By Shamindra Ferdinando
Contrary to reports, none of the Sri Lankan Tamils who paid $ 40,000 to $ 50,000 each for passage to Canada are ex-LTTE combatants involved in Eelam war IV.
Authoritative military officials say the LTTEers had no way of escaping the advancing army on the Vanni (east) front early last year by taking a boat due to heavy naval presence backed by 24-hour monitoring by the SLAF and navy technical sources.
The navy had over a hundred craft ranging from small boats and Fast Attack Craft to Offshore Patrol Craft deployed off Mullaithivu to thwart attempts by the LTTE to flee, a senior official said.
Responding to a query by The Island, the official who had been involved in naval operations on the Mullaithivu seas, said had there been the slightest chance, the LTTE leadership would have escaped. "We captured Sea Tiger leader Soosai’s wife as she was trying to reach the Indian waters less than four days before the final battle on the banks of the Nanthikadal lagoon," he said, urging the Canadian government not to be deceived by human smugglers.
Since the conclusion of the war in May last year several ship/boatloads of Sri Lankan Tamils have reached Australia, Indonesia and Canada.
Sri Lankan sources said that even if LTTE cadres had managed to leave Sri Lanka through the Bandaranaike International Airport using forged travel documents, they could not have raised $ 40,000 to $ 50,000 each for their passage. Sources emphasised that almost all the passengers of MV ‘Sun Sea’, now seeking political asylum in Canada had left Sri Lanka years ago and most probably were not involved in LTTE terrorism.
Intelligence sources told The Island that the 59-metre cargo ship MV ‘Sun Sea’, which had been especially modified to accommodate about 500 persons left Thailand three months ago. "The vessel came from the Gulf of Thailand, between the Philippines and Japan and then straight across the ocean and following a similar, but not exactly the same, route as the ‘Ocean Lady’," a senior official said.
The MV ‘Ocean Lady’ was a migrant smuggling vessel that reached Canada’s West Coast in October, 2009 with 76 aboard, all Sri Lankans.
The official said that the ‘Ocean Lady’ (formerly ‘Princess Easwary’) after a stop in Mumbai on Aug. 31, 2009 had sailed from northwestern Indian port of Mundra on September 8, 2009. All of them were released in batches. The Sri Lankan navy said that MV ‘Ocean Lady’ had been one of the LTTE vessels used to carry arms, ammunition and equipment during the war.
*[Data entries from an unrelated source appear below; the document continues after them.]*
-- ==== Sys2Proof/Machine/PartsEngine.lean ====
section
/-! DEFINITION. Plain data of an engine: its memories, registers, landings and sequencer (chapters 02-08). -/

namespace Sys2Proof.Machine

/-- A memory: its non-zero bytes, addresses strictly rising (R102: every byte not listed reads zero). -/
abbrev Mem := List Host.Cell

/-- A register file of bytes. `cells` lists what has been written; where `seed` is set, what is not
listed is undefined (R127) and reads as a free value numbered by the seed; otherwise it reads zero. -/
structure RegFile where
  cells : List Host.Cell := []
  seed : Option Nat := none
  deriving DecidableEq, Repr

/-- The shape field of a tile register (R89): format code of Table 05.9, K_t and N_t. -/
structure TileShape where
  fmt : Nat := 0
  kt : Nat := 0
  nt : Nat := 0
  deriving DecidableEq, Repr

/-- Page descriptor (Table 07.6), with the job whose walk emitted it. -/
structure KvDesc where
  job : Nat := 0
  pageRow : Nat := 0
  isOpen : Bool := false
  isNull : Bool := false
  isDiscard : Bool := false
  isStaged : Bool := false
  slot : Nat := 0
  seq : Nat := 0
  layer : Nat := 0
  pageIndex : Nat := 0
  generation : Nat := 0
  deriving DecidableEq, Repr

/-- A tile register (R54, R89): the tile image as its rows landed (R87, R88), its shape, the column sums r_j of the checksum row (R186),
and the descriptor and first row of the last KVT with the KVAs since (R168, R170). -/
structure TileReg where
  image : RegFile := {}
  shape : TileShape := {}
  sums : List Nat := []
  kv : Option KvDesc := none
  kvRow : Nat := 0
  kvaCount : Nat := 0
  deriving DecidableEq, Repr

/-- Chain classes of R55. -/
inductive ChainClass where
  | int | fp8 | block | half
  deriving DecidableEq, Repr

/-- One column of an accumulator entry: 96 value bits and three special flags (R55). -/
structure AccCell where
  val : BitVec 96 := 0
  nan : Bool := false
  pinf : Bool := false
  ninf : Bool := false
  deriving DecidableEq, Repr

/-- An accumulator entry over the 384 columns (R55), with its checksum entry (R182, R185). Columns not
listed hold zero, or a free value where `seed` is set (R127). -/
structure AccEntry where
  cls : Option ChainClass := none
  cols : List AccCell := []
  seed : Option Nat := none
  mats : Nat := 0
  chk : BitVec 96 := 0
  chkT : Word := 0
  chkA : Word := 0
  deriving DecidableEq, Repr

/-- The matrix output register (R116): the most recent emission, in one of the two forms of R72. -/
structure MatOut where
  fp32 : Bool := false
  cells : List AccCell := []
  words : List Word := []
  seed : Option Nat := none
  deriving DecidableEq, Repr

/-- The append register (R155): one record of element codes. -/
structure AppendReg where
  codes : List Byte := []
  seed : Option Nat := none
  deriving DecidableEq, Repr

/-- The argmax pair register (R152). -/
structure ArgPair where
  val : Word := 0
  isFloat : Bool := false
  idx : Half := 0
  seed : Option Nat := none
  deriving DecidableEq, Repr

/-- A check failure or an uncorrectable read that an operation records, with what its history record says
(R187-R191, R454). `zeroFrom` is the landing cycle of a shadow mismatch, whose lines are zeroed (R190). -/
structure FailEvent where
  status : BitVec 16
  unitKind : Nat
  opClass : Nat
  mechs : List Nat
  detail : BitVec 32
  dataClass : BitVec 8
  bundle : Nat
  zeroFrom : Option Nat := none
  deriving DecidableEq, Repr

/-- A geometry record (Table 06.3). -/
structure Geo where
  mode : Nat
  param : Nat
  ch : Nat
  pix : Nat
  base : Nat
  srcPitch : Nat
  dstPitch : Nat
  deriving DecidableEq, Repr

/-- What a vector operation works on: its source bytes, accumulator values, parameter file, geometry record, argmax
pair register and the format, dimension and scales of the KV pool. -/
structure VecIn where
  a : List Byte := []
  b : List Byte := []
  d : List Byte := []
  accs : List Int := []
  params : List Host.Cell := []
  geo : Geo := ⟨0, 0, 0, 0, 0, 0, 0⟩
  arg : ArgPair := {}
  fmt : Nat := 0
  dim : Nat := 0
  sigma : List Byte := []
  deriving DecidableEq, Repr

/-- A vector operation over several issue cycles (R118): what it works on so far, the bytes read, the addresses of those still to be
read, how many of all belong to source a and to source b, its first issue cycle, and the cycle in which its result lands. -/
structure VecOpen where
  op : Nat
  v : VecSlot
  flt : Flt
  x : VecIn
  got : List Byte
  rest : List Nat
  na : Nat
  nb : Nat
  first : Nat
  due : Nat
  deriving DecidableEq, Repr

/-- What an operation writes when it lands (R114); `vecRead` is an issue cycle of a vector operation after its first (R118). -/
inductive LandEff where
  | bcast (bs : List Byte)
  | act (ws : List Host.Cell)
  | tileRow (reg : Bool) (first : Bool) (shape : TileShape) (ws : List Host.Cell)
  | tileMerge (reg : Bool) (ws : List Host.Cell)
  | matOut (m : MatOut)
  | params (ws : List Host.Cell)
  | append (codes : List Byte)
  | argmax (a : ArgPair)
  | arith (flags : BitVec 8) (sats : Nat)
  | beat (route : Nat) (last addNote : Bool) (bs : List Byte)
  | arrive (target : EngId) (addr : Nat) (bs : List Byte) (last : Bool) (part : Fin 7) (notify : Option Nat)
  | note (pigeonhole count : Nat)
  | vecRead (o : VecOpen)
  | fail (ev : FailEvent)
  deriving DecidableEq, Repr

/-- A landing still due: its cycle, the job it belongs to, whether the vector unit lands it (R190), and
its effect. -/
structure Landing where
  due : Nat
  job : Nat
  vec : Bool := false
  eff : LandEff
  deriving DecidableEq, Repr

/-- An LDR or LDW the engine has issued and that is not complete (R120, R452). `units` are the 512-byte
units of the region still to take a slot; `doneAt` is the cycle in which the last of them is in place or acknowledged, and
`moved` tells that this has come about. `zeros` marks an LDR from a checkpoint that was never sealed (R111). -/
structure Xfer where
  id : Nat
  job : Nat
  isRead : Bool
  line : Nat
  regionByte : Nat
  length : Nat
  zeros : Bool := false
  units : List Nat
  doneAt : Option Nat := none
  moved : Bool := false
  deriving DecidableEq, Repr

/-- Where a sequencer stands waiting (Table 05.18), with the cycle of issue and the last cycle of its bound (R32); at an egress with the
context's LINK, the route and the bytes of the held beat. -/
inductive SeqWait where
  | pgh (pigeonhole count : Nat) (issued limit : Nat)
  | xfers (issued limit : Nat)
  | egress (port link route bytes : Nat) (issued limit : Nat)
  deriving DecidableEq, Repr

/-- A message open on a route (R120): the route, the engine's bytes sent so far, its OUTPUT_SEQ, and whether an OUTN is among its
beats. -/
structure OpenMsg where
  route : Nat
  sent : Nat
  payload : List Byte
  outSeq : Nat
  noted : Bool := false
  deriving DecidableEq, Repr

/-- The sequencer (R112, R118, R124, R125, R127, R128). `heldTo` is the last cycle that a released wait still holds, `vecFrom` the first
cycle that the vector operation issued last leaves to another; `granted` is the route whose held beat has been given its credit, with the
blocks. -/
structure Sequencer where
  job : Option Nat := none
  wait : Option SeqWait := none
  loops : List (Nat × Nat) := []
  testUntil : Nat := 0
  heldTo : Nat := 0
  freeFrom : Nat := 0
  vecFrom : Nat := 0
  granted : Option (Nat × Nat) := none
  msgs : List OpenMsg := []
  xfers : List Xfer := []
  sinceWaitl : List Nat := []
  deriving DecidableEq, Repr

/-- A walk held (R163-R165): its job, the generation that it captured, its sequence, the descriptors still to emit
and the number emitted. A STAGED descriptor still to be prefetched has its spill slot plus 8,192 as its row (R175). -/
structure KvWalk where
  job : Nat
  gen : Nat
  seq : Nat
  todo : List KvDesc
  emitted : Nat := 0
  deriving DecidableEq, Repr

/-- Weight digests of an engine (R203, R204, Tables 08.13, 08.14). `abandoned` marks an epoch that a reset check-value unit served
(Table 09.15). -/
structure Digests where
  reference : List (Nat × Dword) := []
  reading : List (Nat × Dword) := []
  stale : List Nat := []
  abandoned : Bool := false
  valid : Bool := false
  mismatch : Bool := false
  mismatchWas : Bool := false
  row : BitVec 13 := 0
  value : Dword := 0
  deriving DecidableEq, Repr

/-- Error state of the store and the activation SRAM (R98-R101, Tables 04.6-04.13). `scrubSeen` are the rows read in the scrub pass that
runs, `scrubAt` the cycle of the latest of them, `scrubPending` a corrected row with the cycle of its write-back; `scrubLine` is the line of
each bank that the activation scrubber reads next, `actScrubAt` the cycle in which it last did. `spared` are the rows that lie in spare rows, and
`keptRows` those that were spared or marked when power was lost (log entry 92). -/
structure MemHealth where
  storeBad : List Nat := []
  storeMarked : List Nat := []
  storeStreak : List (Nat × Nat) := []
  spared : List Nat := []
  keptRows : List Nat := []
  storeCe : Bool := false
  storeCeWas : Bool := false
  storeUe : Bool := false
  storeUeWas : Bool := false
  storeCeCount : Word := 0
  storeCeCountWas : Word := 0
  ueRow : BitVec 13 := 0
  ueRowValid : Bool := false
  actBad : List Nat := []
  actCe : Bool := false
  actCeWas : Bool := false
  actUe : Bool := false
  actUeWas : Bool := false
  actCeCount : Word := 0
  actCeCountWas : Word := 0
  ueAddr : BitVec 25 := 0
  ueAddrValid : Bool := false
  collisions : Word := 0
  collisionsWas : Word := 0
  scrubSeen : BitVec 8192 := 0
  scrubAt : Option Nat := none
  scrubPending : Option (Nat × Nat) := none
  scrubLine : Nat := 0
  actScrubAt : Option Nat := none
  deriving DecidableEq, Repr

/-- A slice that runs (R382): its number in Table 17.1 order, whether BIST_SLICE asked for it, whether it repeats a failed
one, and its first cycle. -/
structure SliceRun where
  idx : Nat
  demand : Bool := false
  again : Bool := false
  startAt : Nat
  deriving DecidableEq, Repr

/-- Self-test of an engine (R382-R386, R390, R392): the slice that runs, the one to be repeated and whether BIST_SLICE asked
for it, those that BIST_SLICE still asks for with its mailbox, and what has passed since a maintenance grant began. -/
structure BistEng where
  position : BitVec 10 := 0
  rotations : Half := 0
  inSlice : Option SliceRun := none
  repeatOf : Option (Nat × Bool) := none
  onDemand : List Nat := []
  demandMbx : Option (Fin 65) := none
  passedSinceGrant : List Nat := []
  scanSinceGrant : Bool := false
  katSinceGrant : BitVec 7 := 0
  deriving DecidableEq, Repr

/-- An engine: store, activation SRAM, matrix and vector registers, sequencer, page queue, deadline monitor and registers. `unitWords` are
the 8-byte words that its unit port wrote in cycle `unitAt`, and `unitOld` what the bytes that it changed held before; `sideOld` is the same
of the side port in cycle `sideAt` (R96). `portFrom` is the first cycle in which the schedule's loads no longer
hold the store port, and `portTaken` the last cycle that another user has taken (R83, R84).
`staging` are the pages of the staging ring in use: index, first row, and the spill slot read (R175). `lastOf` is the partition whose content an engine that leaves it still holds (R293, R295). `vecLanded` and `matLanded` are the lines that the vector unit and MAT
emissions landed, and `zeroed` those zeroed under R190, each with its cycle (R190, R191). `pathMat`, `pathVec` and `pathOut` are the source
bytes of the previous operation of each path (R198). -/
structure Engine where
  store : Mem := []
  act : Mem := []
  rowBuf : Mem := []
  tileA : TileReg := {}
  tileB : TileReg := {}
  bcast : RegFile := {}
  acc : Vector AccEntry 64 := Vector.replicate 64 {}
  matOut : MatOut := {}
  params : Mem := []
  append : AppendReg := {}
  argmax : ArgPair := {}
  landings : List Landing := []
  vecLanded : List (Nat × Nat) := []
  matLanded : List (Nat × Nat) := []
  zeroed : List (Nat × Nat) := []
  pathMat : List Byte := []
  pathVec : List Byte := []
  pathOut : List Byte := []
  unitAt : Nat := 0
  unitWords : List Nat := []
  unitOld : List Host.Cell := []
  sideAt : Nat := 0
  sideOld : List Host.Cell := []
  seq : Sequencer := {}
  portFrom : Nat := 0
  portTaken : Option Nat := none
  busyUntil : Nat := 0
  pageQueue : List KvDesc := []
  walk : Option KvWalk := none
  stagingNext : Nat := 0
  staging : List (Nat × Nat × Nat) := []
  popped : Nat := 0
  dlClass : Vector Word 16 := Vector.replicate 16 0
  dlMiss : Bool := false
  dlMissWas : Bool := false
  dlLastClass : BitVec 4 := 0
  dlMissCount : Word := 0
  dlMissCountWas : Word := 0
  dlLastMiss : Dword := 0
  arithExc : BitVec 8 := 0
  arithExcWas : BitVec 8 := 0
  satCount : Word := 0
  satCountWas : Word := 0
  kvSteps : BitVec 4 := 0
  mem : MemHealth := {}
  chkStatus : BitVec 9 := 0
  chkStatusWas : BitVec 9 := 0
  chkCount : Word := 0
  chkCountWas : Word := 0
  chkLast : Dword := 0
  classification : BitVec 2 := 0
  fenced : Bool := false
  events30 : BitVec 6 := 0
  rerunMask : Half := 0
  digests : Digests := {}
  leaving : Option Nat := none
  lastOf : Option (Fin 7) := none
  clkNominal : Bool := false
  fastClock : Bool := false
  vddE : Nat := 750
  bist : BistEng := {}
  deriving DecidableEq, Repr

end Sys2Proof.Machine
end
He said that the LTTE rump was behind the ongoing human smuggling operations driven by profit motives.
"In fact, the ‘Sun Sea’ itself was modified in order to make this trip and maximize the number of persons to be transported and maximise the attendant the profits."
Although a section of the international press says MV ‘Sun Sea’ had planned to reach Australian waters before the Australian government warned them not to come, sources said that human smugglers always targeted Canada due to its slack immigration laws.
Sources said that there were over 50 children among the new arrivals. Had the Canadians bothered to talk to children, they would have known the truth, sources said.
One of the nearly 500 Tamil migrants had died just weeks before the ship arrived off the British Columbia coast, the Canadian press reported on Sunday.
Sri Lankan officials expressed confidence that Canada would follow the Australian example by tightening immigration laws. Australia recently declared that asylum seekers from Sri Lanka and Afghanistan were not welcome and went to the extent of freezing the processing of their applications.
A senior official said that the Canadians could accommodate any number of illegal immigrants and subsequently give them voting rights. That is their prerogative but not at Sri Lanka’s expense, he said, emphasising that the war had ended 14 months ago.
Sources said that human smugglers had the support of some Tamil organisations based in Canada, who exploited lax Canadian laws. They also had the support of a section of the politicians and officials to bring in more economic refugees.